From "(as long as its rank $=n$)" I assume you'd add the condition that $T$ has to have full rank, and than we could assume $m=n > 2$ and there my counter example obviously does not work any more.

Answer 2

I think it is true.
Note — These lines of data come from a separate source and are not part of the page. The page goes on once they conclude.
/-- A sighting is a candidate when it was heard within the window on an antenna of the lane and is ACTIVE, or CLAIMED by an IN or
NONE passage while the passage is OUT or UNKNOWN (R87, R89). The winners are the candidates that no competitor scores higher and
whose own score is above 0 and at least ATTR_MIN, ranked by score, highest first, and by item number, lowest first (R92, R94). -/
def Obligations.WinnersAreRanked : Prop :=
  ∀ (s : State) (p : Passage) (d : Direction), s.sightingLaw →
    (∀ e : Sighting, s.candidate p d e = true ↔
      (∃ r ∈ e.history, (r.antenna.val = p.lane.val ∨ r.antenna.val = p.lane.val + 1) ∧
        (r.time - (p.opened - BitVec.ofNat 32 s.params.leadTime)).toNat ≤
          (s.gateTime - (p.opened - BitVec.ofNat 32 s.params.leadTime)).toNat) ∧
      (e.state = .active ∨
        ∃ n held, e.state = .claimed n held ∧ (held = .in_ ∨ held = .none_) ∧ (d = .out ∨ d = .unknown))) ∧
    (∀ w : Winner, w ∈ s.winners p d ↔
      w.2 ∈ s.sightings ∧ s.candidate p d w.2 = true ∧ w.1 = s.laneScore w.2.history p.lane (s.windowOf p) ∧
      (∀ q ∈ s.passages, q.number ≠ p.number → q.phase = .open_ ∨ q.phase = .settling →
        s.laneScore w.2.history q.lane (s.windowOf q) ≤ w.1) ∧
      0 < w.1 ∧ s.params.attrMin ≤ w.1) ∧
    (s.winners p d).Pairwise fun a b =>
      b.1 < a.1 ∨ (b.1 = a.1 ∧ a.2.item.toNat < b.2.item.toNat)

/-- The lane score: both antennas of a NORMAL lane, three times the one in service of a ONE_ANTENNA lane, 0 in a BLIND lane; the
antenna maxima are the highest strengths heard in the window, 0 where none was, and the score lies in 0..245 (R90, R91). -/
def Obligations.LaneScoreFormula : Prop :=
  ∀ (s : State) (h : List HistoryRecord) (k : Lane) (w : Window),
    (∀ r ∈ h, r.strength ≤ 79) →
    s.laneScore h k w ≤ 245 ∧
    (∀ a, (∀ r ∈ h, r.antenna = a → w.has r.time = true → r.strength ≤ windowMax h w a) ∧
      (windowMax h w a = 0 ∨ ∃ r ∈ h, r.antenna = a ∧ w.has r.time = true ∧ r.strength = windowMax h w a)) ∧
    (s.laneCondition k = .normal → s.laneScore h k w =
      windowMax h w (nearAntenna k) + windowMax h w (farAntenna k) +
        min (windowMax h w (nearAntenna k)) (windowMax h w (farAntenna k)) +
        min (h.filter fun r => w.has r.time && (r.antenna == nearAntenna k || r.antenna == farAntenna k)).length 8) ∧
    (∀ g, s.laneCondition k = .oneAntenna → (g = nearAntenna k ∨ g = farAntenna k) → s.countedOut g = false →
      s.laneScore h k w =
        3 * windowMax h w g + min (h.filter fun r => w.has r.time && r.antenna == g).length 8) ∧
    (s.laneCondition k = .blind → s.laneScore h k w = 0)

/-- A passage opened with the table full forces the record with the oldest opened time among those not OPEN, of equal times the one
opened first; with a record free nothing is forced. A SETTLING record is attributed and judged first. Of a record in JUDGING the
waiting items leave the list, the items without verdict take their fallbacks with reason FORCED and the effects of an alarm, its
slots become FREE and are handed on, the count rises, the report, flagged FORCED, is queued, and the record is freed (R23, R117,
R118, R134). The opening, by a BREAK in CLEAR or by a read that qualifies, follows in the same event (R9, R16, R19, R20). -/
def Obligations.ForcedCompletionFreesOldest : Prop :=
  (∀ s : State, s.passages.length < 16 → s.makeRoom = s) ∧
  (∀ (s : State) (p : Passage) (l₁ l₂ : List Passage), 16 ≤ s.passages.length →
    s.passages = l₁ ++ p :: l₂ → p.phase ≠ .open_ →
    (∀ q ∈ l₁, q.phase ≠ .open_ → before p.opened q.opened = true) →
    (∀ q ∈ l₂, q.phase ≠ .open_ → q.opened = p.opened ∨ before p.opened q.opened = true) →
    s.makeRoom = s.forceCompletion p) ∧
  (∀ (s : State) (p : Passage), s.passage? p.number = some p → p.phase = .settling →
    let judged := (s.attribute p.number).judge p.number
    ∃ q, judged.passage? p.number = some q ∧ q.phase = .judging ∧ s.forceCompletion p = judged.forceCompletion q) ∧
  (∀ (s : State) (p : Passage) (g : Judging), s.queryLaw → s.linkLaw → (s.passages.map Passage.number).Nodup →
    s.passage? p.number = some p → p.phase = .judging → p.judging = some g →
    let fallback := fun (it : Item) =>
      (if it.classFields.map ItemClass.fallbackPass = some true then .pass else .alarm : Verdict)
    let alarmed := p.items.filter fun it => it.ruling == none && fallback it == .alarm
    let noted := match alarmed with
      | it :: _ =>
        if g.mark || p.flags.countOnly then s
        else s.queueNotice (alarmNoticeBody p.lane p.number .forced (some it.item))
      | [] => s
    let withdrawn : State := { noted with
      passages := s.passages.filter (fun q => q.number != p.number),
      waiting := s.waiting.filter (fun r => r.passage != p.number),
      slots := s.slots.map (fun o => if o.map (fun q => q.ref.passage) = some p.number then none else o),
      counts := if alarmed ≠ [] ∧ g.mark = false then
          modAt s.counts p.lane (fun c => { c with withAlarm := min (c.withAlarm + 1) 4294967295 })
        else s.counts,
      alarms := if alarmed ≠ [] ∧ p.flags.countOnly = false then
          s.alarms.set p.lane ⟨.sounding, some (s.gateTime + BitVec.ofNat 32
            ((if s.params.alarmTime = 0 then 256 else s.params.alarmTime) * 100))⟩
        else s.alarms,
      device := { noted.device with forcedCompletions := min (s.device.forcedCompletions + 1) 65535 } }
    s.forceCompletion p = withdrawn.handSlotsOn.queueReport (reportBody { p with
      flags := { p.flags with forced := true },
      items := p.items.map fun it =>
        if it.ruling = none then { it with slot := none, ruling := some ⟨fallback it, .forced⟩ } else it })) ∧
  (∀ (s : State) (k : Lane) (x : Beam) (f : FilterTimer),
    (s.beam k x).filter = some f → due s.gateTime f.expiry = true → (s.beam k x).raw = .blocked →
    s.laneInService k = true → s.trackers[k] = some .clear → 16 ≤ s.passages.length →
    let blocked := s.modBeam k x fun b =>
      { b with filtered := .blocked, filter := none,
               stuck := some (f.start + BitVec.ofNat 32 (s.params.beamStuck * 1000)) }
    let room := ({ blocked with trackers := s.trackers.set k (some (.opening x)) } : State).makeRoom
    let number := freeNumber (room.passages.map Passage.number) (room.passages.length + 1) room.nextPassage
    exec (.beamFilterExpiry k x) s = .next (State.endEvent { room with
      passages := room.passages ++
        [{ number := number, lane := k, phase := .open_, firstBeam := some x, direction := none, persons := 1,
           opened := f.start, closed := none,
           flags := { oneAntenna := s.laneCondition k == .oneAntenna, blind := s.laneCondition k == .blind },
           items := [], settle := none, presence := none, judging := none }],
      nextPassage := if 65535 ≤ number then 1 else number + 1 } s)) ∧
  ∀ (s : State) (r : Read) (rest : List Read) (k : Lane),
    s.intake = r :: rest → (s.mergedEntry r).state = .active → 20 ≤ s.strength r → s.trackers[k] = some .fault →
    (r.antenna = nearAntenna k ∨ r.antenna = farAntenna k) →
    (∀ j : Lane, j ≠ k → r.antenna = nearAntenna j ∨ r.antenna = farAntenna j → s.trackers[j] ≠ some .fault) →
    due s.gateTime (r.time + BitVec.ofNat 32 s.params.sightAge) = false → s.openPassage? k = none →
    16 ≤ s.passages.length →
    let room := ((({ s with intake := rest } : State).readRemoved).mergeRead r).makeRoom
    let number := freeNumber (room.passages.map Passage.number) (room.passages.length + 1) room.nextPassage
    exec .readMerge s = .next (State.endEvent { room with
      passages := room.passages ++
        [{ number := number, lane := k, phase := .open_, firstBeam := none, direction := none, persons := 0,
           opened := r.time, closed := none,
           flags := { synthetic := true, oneAntenna := s.laneCondition k == .oneAntenna,
                      blind := s.laneCondition k == .blind },
           items := [], settle := none, presence := some (s.gateTime + 1000), judging := none }],
      nextPassage := if 65535 ≤ number then 1 else number + 1 } s)

/-- Each opening takes the first number, in cyclic order from the next passage number on, that no record in the table holds once
room has been made, and the number after it becomes the next passage number, from 65535 to 1 (R19, R23). -/
def Obligations.PassageNumbersAreFree : Prop :=
  ∀ (s : State) (k : Lane) (first : Option Beam) (persons : Nat) (opened : Time) (presence : Option Time),
    s.passages.length ≤ 16 → 1 ≤ s.nextPassage → s.nextPassage ≤ 65535 →
    let used := s.makeRoom.passages.map Passage.number
    ∃ p, (s.openPassage k first persons opened presence).passages = s.makeRoom.passages ++ [p] ∧
      1 ≤ p.number ∧ p.number ≤ 65535 ∧ p.number ∉ used ∧
      (∀ i, i < (p.number + 65535 - s.nextPassage) % 65535 → (s.nextPassage - 1 + i) % 65535 + 1 ∈ used) ∧
      (s.openPassage k first persons opened presence).nextPassage = if p.number = 65535 then 1 else p.number + 1

/-- A merged read of strength 20 or more, of a sighting that is then ACTIVE or CLAIMED by an IN or NONE passage, qualifies for each
lane in FAULT beside its antenna: it opens a synthetic passage in a lane without an OPEN passage, and restarts the presence timer of
the OPEN synthetic passage of the other (R16, R18, R20, R69). A read that is weaker, or of a sighting in another state, opens and
restarts nothing. Of two lanes the lower opens first: the model's choice (log entry 10). -/
def Obligations.QualifyingReadOpensSynthetic : Prop :=
  ∀ (s : State) (r : Read) (rest : List Read),
    s.intake = r :: rest → s.passageLaw → s.passages.length < 15 →
    due s.gateTime (r.time + BitVec.ofNat 32 s.params.sightAge) = false →
    let state := (s.mergedEntry r).state
    let strong := 20 ≤ s.strength r ∧
      (state = .active ∨ ∃ n d, state = .claimed n d ∧ (d = .in_ ∨ d = .none_))
    let hit := fun (k : Lane) => (r.antenna.val = k.val ∨ r.antenna.val = k.val + 1) ∧ s.trackers[k] = some .fault
    ∃ t, exec .readMerge s = .next t ∧ t.intake = rest ∧
      (¬strong → t.passages = s.passages ∧ t.nextPassage = s.nextPassage) ∧
      (strong → ∃ opened : List Passage,
        t.passages = s.passages.map (fun q => if q.phase = .open_ ∧ hit q.lane then
          { q with presence := some (s.gateTime + 1000) } else q) ++ opened ∧
        opened.map Passage.lane = allLanes.filter (fun k => decide (hit k) && (s.openPassage? k).isNone) ∧
        (t.passages.map Passage.number).Nodup ∧
        ∀ p ∈ opened, p =
          { number := p.number, lane := p.lane, phase := .open_, firstBeam := none, direction := none, persons := 0,
            opened := r.time, closed := none,
            flags := { synthetic := true, oneAntenna := s.laneCondition p.lane == .oneAntenna,
                       blind := s.laneCondition p.lane == .blind },
            items := [], settle := none, presence := some (s.gateTime + 1000), judging := none })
Recall the two equations $T(0)=0$ and for any $a,b$ there exist $c,d$ such that for any t $T(a+tb)=c+td$.

Substituting $t=0$ yields $c=T(a)$. In particular for $a=0$ we get $c=0$, i e. $T(tb)=td$. This means that every component of $T$ has derivatives in every direction around 0, and that $\partial_bT(0)=d$: just divide by $t$ and take the limit $t \to 0$. In particular, for $t=1$ we get $T(b)=d=\partial_bT(0)$.

Now we have the surprise: from the same equation, we get

$$ T(x+y) =\partial_{(x+y)}T(0) =\partial_xT(0) +\partial_yT(0) =T(x)+T(y)$$

Voilà ! To conclude, note that $T(tb)=td$ for $t=1$ gives $d=T(b)$, so that $T(tb)=td=tT(b)$, the second condition of linearity.

Answer 3

Notice first that $T(0+tv)=0+tw$, thus $T(tv) = tT(v)$ (thanks Andrea).

Let $v_1$ & $v_2$ be linearlly independent vectors, and consider the lines $v_1+tv_2$ & $v_2+tv_2$. These cross each other precisely when $t=1$ at $p=v_1+v_2$.

Say $$T(v_1+tv_2)=w_1+tw_2' \rightarrow T(v_1) = w_1$$,

$$T(v_2+tv_1)=w_2+tw_1' \rightarrow T(v_2) = w_2$$

Since $v_1+1v_2=v_2+1v_1$ we must have $w_1+1w_2'=w_2+1w_1'$. Because of linear independency we must have $w_i' = w_i = T(v_i)$.

Therefore $T(v_1+v_2) = T(v_1)+T(v_2)$.

Let $x_1, ..., x_n$ be a basis of $\mathbb{R}^n$. Then $T(a_1x_1+...+a_nx_n)= a_1T(x_1+[a_2'x_2+...+a_n'x_n])=a_1T(x_1)+T(a_2x_2+...a_nx_n)$ where $a_i'=a_i/a_1$. Applying the trick repeadetly yields $T(a_1x_1+...+a_nx_n)=a_1T(x_1)+...+a_nT(x_n)$.